• Bulls fail to capitalize on solid Aussie jobs data-led early uptick.
• NAB’s mortgage rate hike news prompts some aggressive selling.
• A modest USD uptick further aggravates the ongoing downfall.
The AUD/USD pair faded Aussie jobs data-led early uptick to an intraday high level of 0.7167 and tumbled to near three-week lows in the last hour.
The pair did get a minor lift and built on the overnight modest rebound on the back of solid domestic employment details, showing that the number of employed people in December rose by 21.6K as against 18K expected and unemployment rate surprisingly ticked lower to 5.0%.
The pair, however, failed to capitalize on the post-data up-move, rather bears took back control after a major Australian bank – National Australia Bank said it will raise the standard variable rate for owner-occupiers repaying principal and interest by 0.12% to 5.36 %.

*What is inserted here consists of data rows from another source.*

-- ==== Sys2Proof/Laws/KeptLoadStore.lean ====
section
/-!
SUPPORT. What the functions of Machine/LoadStore.lean keep.
-/

namespace Sys2Proof.Machine

set_option linter.unusedSimpArgs false

variable {anyMem : Bool}

@[simp] theorem keep_sysRead (s : State) (t : Tid) (n : Nat) :
    (State.sysRead s t n).2.keepOf anyMem = s.keepOf anyMem := by
  unfold State.sysRead
  (repeat' split) <;> simp [pendingK anyMem, tbSumK anyMem, wfK anyMem, keep_mk]

@[simp] theorem keep_sysWrite (s : State) (t : Tid) (n : Nat) (v : Word) :
    (State.sysWrite s t n v).keepOf anyMem = s.keepOf anyMem := by
  unfold State.sysWrite
  (repeat' split) <;> simp [pendingK anyMem, tbSumK anyMem, wfK anyMem, keep_mk]

@[simp] theorem keep_finishValue (s : State) (t : Tid) (op : VOp) (v : Word) :
    (State.finishValue s t op v).keepOf anyMem = s.keepOf anyMem := by
  simp [State.finishValue, pendingK anyMem, tbSumK anyMem, wfK anyMem, keep_mk]

@[simp] theorem keep_loadOperand (s : State) (t : Tid) (op : VOp) (ea : Word) (h : (s.keepOf anyMem).2.2 = true) :
    (State.loadOperand s t op ea).keepOf anyMem = s.keepOf anyMem := by
  unfold State.loadOperand
  dsimp only
  (repeat' split) <;> simp [pendingK anyMem, tbSumK anyMem, wfK anyMem, keep_mk, h, Prod.ext_iff]

@[simp] theorem keep_runValue (s : State) (t : Tid) (op : VOp) (m : BitVec 3) (o : BitVec 23) (h : (s.keepOf anyMem).2.2 = true) :
    (State.runValue s t op m o).keepOf anyMem = s.keepOf anyMem := by
  unfold State.runValue
  (repeat' split) <;> simp [pendingK anyMem, tbSumK anyMem, wfK anyMem, keep_mk, h, Prod.ext_iff]

@[simp] theorem keep_valueInstr (s : State) (t : Tid) (op : VOp) (m : BitVec 3) (o : BitVec 23) (h : (s.keepOf anyMem).2.2 = true) :
    (State.valueInstr s t op m o).keepOf anyMem = s.keepOf anyMem := by
  simp [State.valueInstr, pendingK anyMem, tbSumK anyMem, wfK anyMem, keep_mk, h, Prod.ext_iff]

@[simp] theorem keep_execLdA (t : Tid) (m : BitVec 3) (o : BitVec 23) (s : State) (h : (s.keepOf anyMem).2.2 = true) :
    outKeep anyMem (execLdA t m o s) = some (s.keepOf anyMem) := by
  simp [execLdA, pendingK anyMem, tbSumK anyMem, wfK anyMem, keep_mk, h, Prod.ext_iff]

@[simp] theorem keep_execLdX (t : Tid) (m : BitVec 3) (o : BitVec 23) (s : State) (h : (s.keepOf anyMem).2.2 = true) :
    outKeep anyMem (execLdX t m o s) = some (s.keepOf anyMem) := by
  simp [execLdX, pendingK anyMem, tbSumK anyMem, wfK anyMem, keep_mk, h, Prod.ext_iff]

@[simp] theorem keep_execLdY (t : Tid) (m : BitVec 3) (o : BitVec 23) (s : State) (h : (s.keepOf anyMem).2.2 = true) :
    outKeep anyMem (execLdY t m o s) = some (s.keepOf anyMem) := by
  simp [execLdY, pendingK anyMem, tbSumK anyMem, wfK anyMem, keep_mk, h, Prod.ext_iff]

@[simp] theorem keep_execLdBu (t : Tid) (m : BitVec 3) (o : BitVec 23) (s : State) (h : (s.keepOf anyMem).2.2 = true) :
    outKeep anyMem (execLdBu t m o s) = some (s.keepOf anyMem) := by
  simp [execLdBu, pendingK anyMem, tbSumK anyMem, wfK anyMem, keep_mk, h, Prod.ext_iff]

@[simp] theorem keep_execLdHu (t : Tid) (m : BitVec 3) (o : BitVec 23) (s : State) (h : (s.keepOf anyMem).2.2 = true) :
    outKeep anyMem (execLdHu t m o s) = some (s.keepOf anyMem) := by
  simp [execLdHu, pendingK anyMem, tbSumK anyMem, wfK anyMem, keep_mk, h, Prod.ext_iff]

@[simp] theorem keep_execAdd (t : Tid) (m : BitVec 3) (o : BitVec 23) (s : State) (h : (s.keepOf anyMem).2.2 = true) :
    outKeep anyMem (execAdd t m o s) = some (s.keepOf anyMem) := by
  simp [execAdd, pendingK anyMem, tbSumK anyMem, wfK anyMem, keep_mk, h, Prod.ext_iff]

@[simp] theorem keep_execAddc (t : Tid) (m : BitVec 3) (o : BitVec 23) (s : State) (h : (s.keepOf anyMem).2.2 = true) :
    outKeep anyMem (execAddc t m o s) = some (s.keepOf anyMem) := by
  simp [execAddc, pendingK anyMem, tbSumK anyMem, wfK anyMem, keep_mk, h, Prod.ext_iff]

@[simp] theorem keep_execSub (t : Tid) (m : BitVec 3) (o : BitVec 23) (s : State) (h : (s.keepOf anyMem).2.2 = true) :
    outKeep anyMem (execSub t m o s) = some (s.keepOf anyMem) := by
  simp [execSub, pendingK anyMem, tbSumK anyMem, wfK anyMem, keep_mk, h, Prod.ext_iff]

@[simp] theorem keep_execSubb (t : Tid) (m : BitVec 3) (o : BitVec 23) (s : State) (h : (s.keepOf anyMem).2.2 = true) :
    outKeep anyMem (execSubb t m o s) = some (s.keepOf anyMem) := by
  simp [execSubb, pendingK anyMem, tbSumK anyMem, wfK anyMem, keep_mk, h, Prod.ext_iff]

@[simp] theorem keep_execAnd (t : Tid) (m : BitVec 3) (o : BitVec 23) (s : State) (h : (s.keepOf anyMem).2.2 = true) :
    outKeep anyMem (execAnd t m o s) = some (s.keepOf anyMem) := by
  simp [execAnd, pendingK anyMem, tbSumK anyMem, wfK anyMem, keep_mk, h, Prod.ext_iff]

@[simp] theorem keep_execOr (t : Tid) (m : BitVec 3) (o : BitVec 23) (s : State) (h : (s.keepOf anyMem).2.2 = true) :
    outKeep anyMem (execOr t m o s) = some (s.keepOf anyMem) := by
  simp [execOr, pendingK anyMem, tbSumK anyMem, wfK anyMem, keep_mk, h, Prod.ext_iff]

@[simp] theorem keep_execXor (t : Tid) (m : BitVec 3) (o : BitVec 23) (s : State) (h : (s.keepOf anyMem).2.2 = true) :
    outKeep anyMem (execXor t m o s) = some (s.keepOf anyMem) := by
  simp [execXor, pendingK anyMem, tbSumK anyMem, wfK anyMem, keep_mk, h, Prod.ext_iff]

@[simp] theorem keep_execCmp (t : Tid) (m : BitVec 3) (o : BitVec 23) (s : State) (h : (s.keepOf anyMem).2.2 = true) :
    outKeep anyMem (execCmp t m o s) = some (s.keepOf anyMem) := by
  simp [execCmp, pendingK anyMem, tbSumK anyMem, wfK anyMem, keep_mk, h, Prod.ext_iff]

@[simp] theorem keep_execTst (t : Tid) (m : BitVec 3) (o : BitVec 23) (s : State) (h : (s.keepOf anyMem).2.2 = true) :
    outKeep anyMem (execTst t m o s) = some (s.keepOf anyMem) := by
  simp [execTst, pendingK anyMem, tbSumK anyMem, wfK anyMem, keep_mk, h, Prod.ext_iff]

@[simp] theorem keep_execShl (t : Tid) (m : BitVec 3) (o : BitVec 23) (s : State) (h : (s.keepOf anyMem).2.2 = true) :
    outKeep anyMem (execShl t m o s) = some (s.keepOf anyMem) := by
  simp [execShl, pendingK anyMem, tbSumK anyMem, wfK anyMem, keep_mk, h, Prod.ext_iff]

@[simp] theorem keep_execShr (t : Tid) (m : BitVec 3) (o : BitVec 23) (s : State) (h : (s.keepOf anyMem).2.2 = true) :
    outKeep anyMem (execShr t m o s) = some (s.keepOf anyMem) := by
  simp [execShr, pendingK anyMem, tbSumK anyMem, wfK anyMem, keep_mk, h, Prod.ext_iff]

@[simp] theorem keep_execSar (t : Tid) (m : BitVec 3) (o : BitVec 23) (s : State) (h : (s.keepOf anyMem).2.2 = true) :
    outKeep anyMem (execSar t m o s) = some (s.keepOf anyMem) := by
  simp [execSar, pendingK anyMem, tbSumK anyMem, wfK anyMem, keep_mk, h, Prod.ext_iff]

@[simp] theorem keep_execRol (t : Tid) (m : BitVec 3) (o : BitVec 23) (s : State) (h : (s.keepOf anyMem).2.2 = true) :
    outKeep anyMem (execRol t m o s) = some (s.keepOf anyMem) := by
  simp [execRol, pendingK anyMem, tbSumK anyMem, wfK anyMem, keep_mk, h, Prod.ext_iff]

@[simp] theorem keep_execMul (t : Tid) (m : BitVec 3) (o : BitVec 23) (s : State) (h : (s.keepOf anyMem).2.2 = true) :
    outKeep anyMem (execMul t m o s) = some (s.keepOf anyMem) := by
  simp [execMul, pendingK anyMem, tbSumK anyMem, wfK anyMem, keep_mk, h, Prod.ext_iff]

@[simp] theorem keep_execMulh (t : Tid) (m : BitVec 3) (o : BitVec 23) (s : State) (h : (s.keepOf anyMem).2.2 = true) :
    outKeep anyMem (execMulh t m o s) = some (s.keepOf anyMem) := by
  simp [execMulh, pendingK anyMem, tbSumK anyMem, wfK anyMem, keep_mk, h, Prod.ext_iff]

@[simp] theorem keep_execDiv (t : Tid) (m : BitVec 3) (o : BitVec 23) (s : State) (h : (s.keepOf anyMem).2.2 = true) :
    outKeep anyMem (execDiv t m o s) = some (s.keepOf anyMem) := by
  simp [execDiv, pendingK anyMem, tbSumK anyMem, wfK anyMem, keep_mk, h, Prod.ext_iff]

@[simp] theorem keep_execDivu (t : Tid) (m : BitVec 3) (o : BitVec 23) (s : State) (h : (s.keepOf anyMem).2.2 = true) :
    outKeep anyMem (execDivu t m o s) = some (s.keepOf anyMem) := by
  simp [execDivu, pendingK anyMem, tbSumK anyMem, wfK anyMem, keep_mk, h, Prod.ext_iff]

@[simp] theorem keep_execRem (t : Tid) (m : BitVec 3) (o : BitVec 23) (s : State) (h : (s.keepOf anyMem).2.2 = true) :
    outKeep anyMem (execRem t m o s) = some (s.keepOf anyMem) := by
  simp [execRem, pendingK anyMem, tbSumK anyMem, wfK anyMem, keep_mk, h, Prod.ext_iff]

@[simp] theorem keep_execRemu (t : Tid) (m : BitVec 3) (o : BitVec 23) (s : State) (h : (s.keepOf anyMem).2.2 = true) :
    outKeep anyMem (execRemu t m o s) = some (s.keepOf anyMem) := by
  simp [execRemu, pendingK anyMem, tbSumK anyMem, wfK anyMem, keep_mk, h, Prod.ext_iff]

@[simp] theorem keep_execFadd (t : Tid) (m : BitVec 3) (o : BitVec 23) (s : State) (h : (s.keepOf anyMem).2.2 = true) :
    outKeep anyMem (execFadd t m o s) = some (s.keepOf anyMem) := by
  simp [execFadd, pendingK anyMem, tbSumK anyMem, wfK anyMem, keep_mk, h, Prod.ext_iff]

@[simp] theorem keep_execFsub (t : Tid) (m : BitVec 3) (o : BitVec 23) (s : State) (h : (s.keepOf anyMem).2.2 = true) :
    outKeep anyMem (execFsub t m o s) = some (s.keepOf anyMem) := by
  simp [execFsub, pendingK anyMem, tbSumK anyMem, wfK anyMem, keep_mk, h, Prod.ext_iff]

@[simp] theorem keep_execFmul (t : Tid) (m : BitVec 3) (o : BitVec 23) (s : State) (h : (s.keepOf anyMem).2.2 = true) :
    outKeep anyMem (execFmul t m o s) = some (s.keepOf anyMem) := by
  simp [execFmul, pendingK anyMem, tbSumK anyMem, wfK anyMem, keep_mk, h, Prod.ext_iff]

@[simp] theorem keep_execFdiv (t : Tid) (m : BitVec 3) (o : BitVec 23) (s : State) (h : (s.keepOf anyMem).2.2 = true) :
    outKeep anyMem (execFdiv t m o s) = some (s.keepOf anyMem) := by
  simp [execFdiv, pendingK anyMem, tbSumK anyMem, wfK anyMem, keep_mk, h, Prod.ext_iff]

@[simp] theorem keep_execFsqrt (t : Tid) (m : BitVec 3) (o : BitVec 23) (s : State) (h : (s.keepOf anyMem).2.2 = true) :
    outKeep anyMem (execFsqrt t m o s) = some (s.keepOf anyMem) := by
  simp [execFsqrt, pendingK anyMem, tbSumK anyMem, wfK anyMem, keep_mk, h, Prod.ext_iff]

@[simp] theorem keep_execFcmp (t : Tid) (m : BitVec 3) (o : BitVec 23) (s : State) (h : (s.keepOf anyMem).2.2 = true) :
    outKeep anyMem (execFcmp t m o s) = some (s.keepOf anyMem) := by
  simp [execFcmp, pendingK anyMem, tbSumK anyMem, wfK anyMem, keep_mk, h, Prod.ext_iff]

@[simp] theorem keep_execAddX (t : Tid) (m : BitVec 3) (o : BitVec 23) (s : State) (h : (s.keepOf anyMem).2.2 = true) :
    outKeep anyMem (execAddX t m o s) = some (s.keepOf anyMem) := by
  simp [execAddX, pendingK anyMem, tbSumK anyMem, wfK anyMem, keep_mk, h, Prod.ext_iff]

@[simp] theorem keep_execAddY (t : Tid) (m : BitVec 3) (o : BitVec 23) (s : State) (h : (s.keepOf anyMem).2.2 = true) :
    outKeep anyMem (execAddY t m o s) = some (s.keepOf anyMem) := by
  simp [execAddY, pendingK anyMem, tbSumK anyMem, wfK anyMem, keep_mk, h, Prod.ext_iff]

@[simp] theorem keep_execCmpX (t : Tid) (m : BitVec 3) (o : BitVec 23) (s : State) (h : (s.keepOf anyMem).2.2 = true) :
    outKeep anyMem (execCmpX t m o s) = some (s.keepOf anyMem) := by
  simp [execCmpX, pendingK anyMem, tbSumK anyMem, wfK anyMem, keep_mk, h, Prod.ext_iff]

@[simp] theorem keep_execCmpY (t : Tid) (m : BitVec 3) (o : BitVec 23) (s : State) (h : (s.keepOf anyMem).2.2 = true) :
    outKeep anyMem (execCmpY t m o s) = some (s.keepOf anyMem) := by
  simp [execCmpY, pendingK anyMem, tbSumK anyMem, wfK anyMem, keep_mk, h, Prod.ext_iff]

@[simp] theorem keep_storeOperand (s : State) (t : Tid) (op : StOp) (ea : Word) :
    (State.storeOperand s t op ea).keepOf anyMem = s.keepOf anyMem := by
  unfold State.storeOperand
  dsimp only
  (repeat' split) <;> simp [pendingK anyMem, tbSumK anyMem, wfK anyMem, keep_mk]

@[simp] theorem keep_runStore (s : State) (t : Tid) (op : StOp) (m : BitVec 3) (o : BitVec 23) :
    (State.runStore s t op m o).keepOf anyMem = s.keepOf anyMem := by
  unfold State.runStore
  (repeat' split) <;> simp [pendingK anyMem, tbSumK anyMem, wfK anyMem, keep_mk]

@[simp] theorem keep_storeInstr (s : State) (t : Tid) (op : StOp) (m : BitVec 3) (o : BitVec 23) :
    (State.storeInstr s t op m o).keepOf anyMem = s.keepOf anyMem := by
  simp [State.storeInstr, pendingK anyMem, tbSumK anyMem, wfK anyMem, keep_mk]

@[simp] theorem keep_execStA (t : Tid) (m : BitVec 3) (o : BitVec 23) (s : State) :
    outKeep anyMem (execStA t m o s) = some (s.keepOf anyMem) := by
  simp [execStA, pendingK anyMem, tbSumK anyMem, wfK anyMem, keep_mk]

@[simp] theorem keep_execStX (t : Tid) (m : BitVec 3) (o : BitVec 23) (s : State) :
    outKeep anyMem (execStX t m o s) = some (s.keepOf anyMem) := by
  simp [execStX, pendingK anyMem, tbSumK anyMem, wfK anyMem, keep_mk]

@[simp] theorem keep_execStY (t : Tid) (m : BitVec 3) (o : BitVec 23) (s : State) :
    outKeep anyMem (execStY t m o s) = some (s.keepOf anyMem) := by
  simp [execStY, pendingK anyMem, tbSumK anyMem, wfK anyMem, keep_mk]

@[simp] theorem keep_execStB (t : Tid) (m : BitVec 3) (o : BitVec 23) (s : State) :
    outKeep anyMem (execStB t m o s) = some (s.keepOf anyMem) := by
  simp [execStB, pendingK anyMem, tbSumK anyMem, wfK anyMem, keep_mk]

@[simp] theorem keep_execStH (t : Tid) (m : BitVec 3) (o : BitVec 23) (s : State) :
    outKeep anyMem (execStH t m o s) = some (s.keepOf anyMem) := by
  simp [execStH, pendingK anyMem, tbSumK anyMem, wfK anyMem, keep_mk]

@[simp] theorem keep_finishA (s : State) (t : Tid) (v : Word) :
    (State.finishA s t v).keepOf anyMem = s.keepOf anyMem := by
  simp [State.finishA, pendingK anyMem, tbSumK anyMem, wfK anyMem, keep_mk]

@[simp] theorem keep_execLea (t : Tid) (m : BitVec 3) (o : BitVec 23) (s : State) :
    outKeep anyMem (execLea t m o s) = some (s.keepOf anyMem) := by
  simp [execLea, pendingK anyMem, tbSumK anyMem, wfK anyMem, keep_mk]

@[simp] theorem keep_execLdhi (t : Tid) (m : BitVec 3) (o : BitVec 23) (s : State) :
    outKeep anyMem (execLdhi t m o s) = some (s.keepOf anyMem) := by
  simp [execLdhi, pendingK anyMem, tbSumK anyMem, wfK anyMem, keep_mk]

end Sys2Proof.Machine
end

The move comes months after Commonwealth Bank, Westpac, and ANZ imposed out-of-cycle hikes and was seen as further hurting the domestic housing market, which might force the RBA to lower interest rates and eventually weighed heavily on the Aussie.

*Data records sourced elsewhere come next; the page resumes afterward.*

-- ==== Sys2Proof/Tests/Slice0.lean ====
section
/-!
SUPPORT. Tests on fixed values: the spec's worked examples and tables, an ill-formed command for each check, and for each
statement of the obligations concrete states and operands that meet its hypotheses (the theorems named test_met_...).
-/

open Sys2Proof Sys2Proof.Machine

namespace Sys2Proof.Tests

set_option Elab.async false

/-- What f shows of the state a command leads to. -/
def after {α : Type} (c : Instr) (s : State) (f : State → α) : Option α :=
  match exec c s with
  | .next t => some (f t)
  | _ => none

/-- A running thread at word 0x100. -/
def runner : Thread := { st := .running, pc := 0x100 }

/-- The reset state with thread 0 as given. -/
def with0 (th : Thread) : State := State.reset.setThr 0 th

/-- The reset state after the seal. -/
def sealed : State := { State.reset with boot := { State.reset.boot with seald := true, stage := .run } }

def af (t : State) : Word × Word := ((t.thr 0).a, (t.thr 0).f)

/-! ## Well-formed commands: one command for each check that the check refuses -/

def flit0 : Flit := ⟨1, 8, 0, 5, 0, 6, 0, 0, List.replicate 12 0⟩
def flitBad : Flit := { flit0 with body := [] }

theorem test_wf_domains :
    [Instr.powerRequestOn .debug 22, .powerRequestRetained .debug 22, .powerRequestOff .debug 23, .drainComplete 24,
      .domainLowState 25, .domainWake 26 .item, .domainOn 27, .pdAckRise 28, .pdAckFall 29, .dstatRead 30].all
      (fun c => !c.wellFormed) = true := by decide
theorem test_wf_flits :
    [Instr.initFlitRx 0 flitBad, .codewordRx 0 (.decoded false 0 0 [flitBad]), .codewordRx 0 (.decoded false 0 0 (List.replicate 11 flit0)),
      .creditRx 0 { flit0 with hops := 17 }, .itemsFlitRx 0 flitBad, .rwriteRx 0 flitBad, .probeRx 0 flitBad,
      .timeFlitRx 0 flitBad, .tunnelRxEntry 0 (List.replicate 32 flit0), .heartbeatRx 0 flitBad, .mirrorFlitRx 0 flitBad,
      .mackRx 0 flitBad].all (fun c => !c.wellFormed) = true := by decide
theorem test_wf_lengths :
    [Instr.memConfRead 0 0x20, .memConfRead 0 0x2C, .farAccessCompletion 0 4 0 0, .runAheadEntryExpiry 0 2,
      .storeBufferEntryLeave 0 64, .directoryFillReturn 0 true []].all
      (fun c => !c.wellFormed) = true := by decide
theorem test_wf_bytes : (Instr.t1sRxFrame 0 0 0 ⟨false, List.replicate 3061 0, [], false⟩).wellFormed = false ∧
    (Instr.billetHeadersRead (List.replicate 0x800001 0) []).wellFormed = false ∧
    (Instr.billetHeadersRead [] (List.replicate 0x800001 0)).wellFormed = false := by
  simp only [Instr.wellFormed, List.length_replicate]; decide
theorem test_wf_accepts :
    [Instr.powerRequestOn .debug 21, .creditRx 0 flit0, .memConfRead 0 0x2B, .memConfRead 0 0x1F, .farAccessCompletion 0 3 0 0,
      .codewordRx 0 (.decoded false 0 0 [flit0]), .tunnelRxEntry 0 [flit0]].all Instr.wellFormed = true := by decide
/-- No row of the table gives bits, so no word spells a command. -/
theorem test_no_word : decodeTableWord 32 0xAF002141 = none := by decide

Meanwhile, a modest US Dollar uptick, despite a weaker tone around the US Treasury bond yields, aggravated the selling pressure and further collaborated to the pair’s sharp intraday slide to sub-0.7100 level.
In absence of any major market moving economic releases from the US, a follow-through weakness, led by some fresh technical selling below the mentioned handle, now looks a distinct possibility.
Technical levels to watch
Immediate support is now pegged near the 0.7070 area, below with the downward trajectory could further get extended towards the 0.7025-20 region en-route the key 0.70 psychological mark. On the flip side, any attempted recovery might now confront immediate resistance near the 0.7120-25 region and is followed by the 0.7160-70 heavy supply zone.